Content starts

/-! ## Agents and steps -/

/-- An agent's access that goes through does one of four things. -/
theorem agentAccess_eq_next {a : Access} {s t : State} (h : agentAccess a s = .next t) :
    (∃ off b, a = .usbWrite off b ∧ off < Config.bufCap ∧ s.rxState = .armed ∧
      t = { s with rx := s.rx.write off b }) ∨
    (∃ off b, a = .usbWrite off b ∧ off < Config.bufCap ∧ s.rxState ≠ .armed ∧ t = s.scrambleRx) ∨
    (∃ b, t = { s with seen := some b }) ∨
    t = s.strayRead := by
  cases a with
  | usbWrite off b =>
    simp only [agentAccess] at h
    split at h
    · split at h
      · exact .inl ⟨off, b, rfl, ‹_›, ‹_›, by simpa using h.symm⟩
      · exact .inr (.inl ⟨off, b, rfl, ‹_›, ‹_›, by simpa using h.symm⟩)
    · cases h
  | usbRead off =>
    simp only [agentAccess] at h
    split at h
    · exact .inr (.inr (.inl ⟨_, by simpa using h.symm⟩))
    · split at h
      · exact .inr (.inr (.inr (by simpa using h.symm)))
      · cases h
  | netRead off =>
    simp only [agentAccess] at h
    split at h
    · exact .inr (.inr (.inl ⟨_, by simpa using h.symm⟩))
    · split at h
      · exact .inr (.inr (.inr (by simpa using h.symm)))
      · cases h

/-- A step that goes through waits, runs the move's operation, or does the move's access. -/
theorem step_eq_next {s t : State} (h : step s = .next t) :
    (s.pending = [] ∧ t = s) ∨
    (∃ e rest i, s.pending = e :: rest ∧ fetch e = .instr i ∧
      exec i (arrive e i { s with pending := rest }) = .next t) ∨
    (∃ e rest a, s.pending = e :: rest ∧ fetch e = .access a ∧
      agentAccess a { s with pending := rest } = .next t) := by
  unfold step at h
  split at h
  · exact .inl ⟨‹_›, by simpa [idle] using h.symm⟩
  · split at h
    · exact .inr (.inl ⟨_, _, _, ‹_›, ‹_›, h⟩)
    · exact .inr (.inr ⟨_, _, _, ‹_›, ‹_›, h⟩)
    · cases h

/-- The operation interface's port decodes to operations only. -/
theorem port_of_decodeCall {bs : List Byte} {i : Instr} (h : decode .call bs = .ok i) :
    i.port = .call := by
  have hw : ∀ j rest, wholeRecord j rest = .ok i → j = i := by
    intro j rest hr
    cases rest with
    | nil => exact Except.ok.inj hr
    | cons _ _ => cases hr
  cases bs with
  | nil => cases h
  | cons b bs =>
    simp only [decode, decodeCall] at h
    split at h <;> try (rw [← hw _ _ h]; rfl)
    · split at h
      · cases h
      · rw [← hw _ _ h]; rfl
    · split at h
      · cases h
      · rw [← hw _ _ h]; rfl
    · cases h

/-- A completed transfer decodes to a receive completion or a received packet class. -/
theorem needsTransfer_of_decodeTransfer {bs : List Byte} {i : Instr}
    (h : decodeTransfer bs = .ok i) : needsTransfer i = true := by
  unfold decodeTransfer at h
  split at h
  · cases h; rfl
  · simp only [decode] at h
    unfold decodeReceived at h
    split at h
    · split at h
      · cases h
      · rw [← Except.ok.inj h, classOf]
        split
        · rfl
        · split <;> rfl
    · cases h

/-- A move that runs an operation is a call, a transfer or an unmatched completion. -/
theorem fetch_eq_instr {e : Event} {i : Instr} (h : fetch e = .instr i) :
    (∃ bs, e = .call bs ∧ decode .call bs = .ok i) ∨
    (∃ bs, e = .transfer bs ∧ needsTransfer i = true) ∨
    (∃ c, e = .unmatched c ∧ i = c.instr) := by
  cases e with
  | call bs =>
    simp only [fetch] at h
    split at h
    · exact .inl ⟨bs, rfl, by rwa [← Fetched.instr.inj h]⟩
    · cases h
  | transfer bs =>
    simp only [fetch] at h
    split at h
    · exact .inr (.inl ⟨bs, rfl, by
        rw [← Fetched.instr.inj h]; exact needsTransfer_of_decodeTransfer ‹_›⟩)
    · cases h
  | unmatched c => exact .inr (.inr ⟨c, rfl, (Fetched.instr.inj h).symm⟩)
  | access a => cases h

/-- What the invoking agent does before an operation starts: nothing; or, with a matched
SEND_COMPLETE, USB ends the oldest send; or, with a receive completion, USB hands `RX` over, and ends a
receive request unless the completion is unmatched. -/
theorem arrive_cases {e : Event} {i : Instr} (hf : fetch e = .instr i) (s : State) :
    (needsTransfer i = false ∧ (i = .sendComplete → e = .unmatched .send) ∧ arrive e i s = s) ∨
    (i = .sendComplete ∧ (∃ bs, e = .call bs) ∧ arrive e i s = s.sendDone) ∨
    (needsTransfer i = true ∧ ∃ m r, (s.rx.wf → m.wf) ∧
      ((r = s.receiving - 1 ∧ ∀ c, e ≠ .unmatched c) ∨ (r = s.receiving ∧ ∃ c, e = .unmatched c)) ∧
      arrive e i s = { s with
        rx := m
        rxDraw := s.nextDraw
        nextDraw := s.nextDraw + 1
        receiving := r }) := by
  rcases fetch_eq_instr hf with ⟨bs, rfl, hd⟩ | ⟨bs, rfl, hn⟩ | ⟨c, rfl, rfl⟩
  · have hp := port_of_decodeCall hd
    cases i with
    | rxComplete n =>
      exact .inr (.inr ⟨rfl, _, _, fun h => Memory.wf_forgetFrom h n, .inl ⟨rfl, by simp⟩, rfl⟩)
    | sendComplete => exact .inr (.inl ⟨rfl, ⟨bs, rfl⟩, rfl⟩)
    | eemDataSentinel _ _ => cases hp
    | eemDataCrc _ _ => cases hp
    | eemControl _ _ => cases hp
    | eemTxHeader _ => cases hp
    | _ => exact .inl ⟨rfl, by simp, rfl⟩
  · refine .inr (.inr ⟨hn, _, _, fun _ => Memory.wf_writeBytes (a := 0)
      (vs := bs.take Config.bufCap) Memory.wf_nil ?_, .inl ⟨rfl, by simp⟩, rfl⟩)
    simp only [List.length_take]
    omega
  · cases c with
    | recv n =>
      exact .inr (.inr ⟨rfl, _, _, fun h => Memory.wf_forgetFrom h n, .inr ⟨rfl, _, rfl⟩, rfl⟩)
    | send => exact .inl ⟨rfl, fun _ => rfl, rfl⟩

/-- No move touches a control bit, `TX`, the lease or the waiting moves before its operation starts. -/
theorem arrive_unchanged {e : Event} {i : Instr} (hf : fetch e = .instr i) (s : State) :
    (arrive e i s).inited = s.inited ∧ (arrive e i s).txReady = s.txReady ∧
    (arrive e i s).rxState = s.rxState ∧ (arrive e i s).txInflight = s.txInflight ∧
    (arrive e i s).tx = s.tx ∧ (arrive e i s).lease = s.lease ∧
    (arrive e i s).pending = s.pending := by
  rcases arrive_cases hf s with ⟨-, -, h⟩ | ⟨-, -, h⟩ | ⟨-, m, r, -, -, h⟩ <;> rw [h] <;>
    exact ⟨rfl, rfl, rfl, rfl, rfl, rfl, rfl⟩

/-- A move keeps its duty when it is no unmatched completion and what it turns out to be keeps its own. -/
theorem duty_iff (e : Event) (s : State) :
    duty e s ↔ (∀ c, e ≠ .unmatched c) ∧ fetchedDuty (fetch e) s := by
  cases e with
  | unmatched c => exact ⟨False.elim, fun h => h.1 c rfl⟩
  | call bs => exact ⟨fun h => ⟨by simp, h⟩, fun h => h.2⟩
  | transfer bs => exact ⟨fun h => ⟨by simp, h⟩, fun h => h.2⟩
  | access a => exact ⟨fun h => ⟨by simp, h⟩, fun h => h.2⟩

/-- A packet in `TX` depends on `TX` alone. -/
theorem PacketInTx.of_tx {s t : State} {len : Nat} (h : t.tx = s.tx) (p : PacketInTx s len) :
    PacketInTx t len := by
  have hb : ∀ a, t.txByte a = s.txByte a := fun a => by unfold State.txByte; rw [h]
  refine ⟨p.shortest, p.longest, ?_, fun j hj => ?_⟩
  · rw [hb, hb]; exact p.header
  · rw [hb]; exact p.sentinel j hj

end Sys2Proof.Machine
end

Content ends

Of all the lines in the data above, show only those that hold the word "through".

▶ **Written solution**
/-- An agent's access that goes through does one of four things. -/
/-- A step that goes through waits, runs the move's operation, or does the move's access. -/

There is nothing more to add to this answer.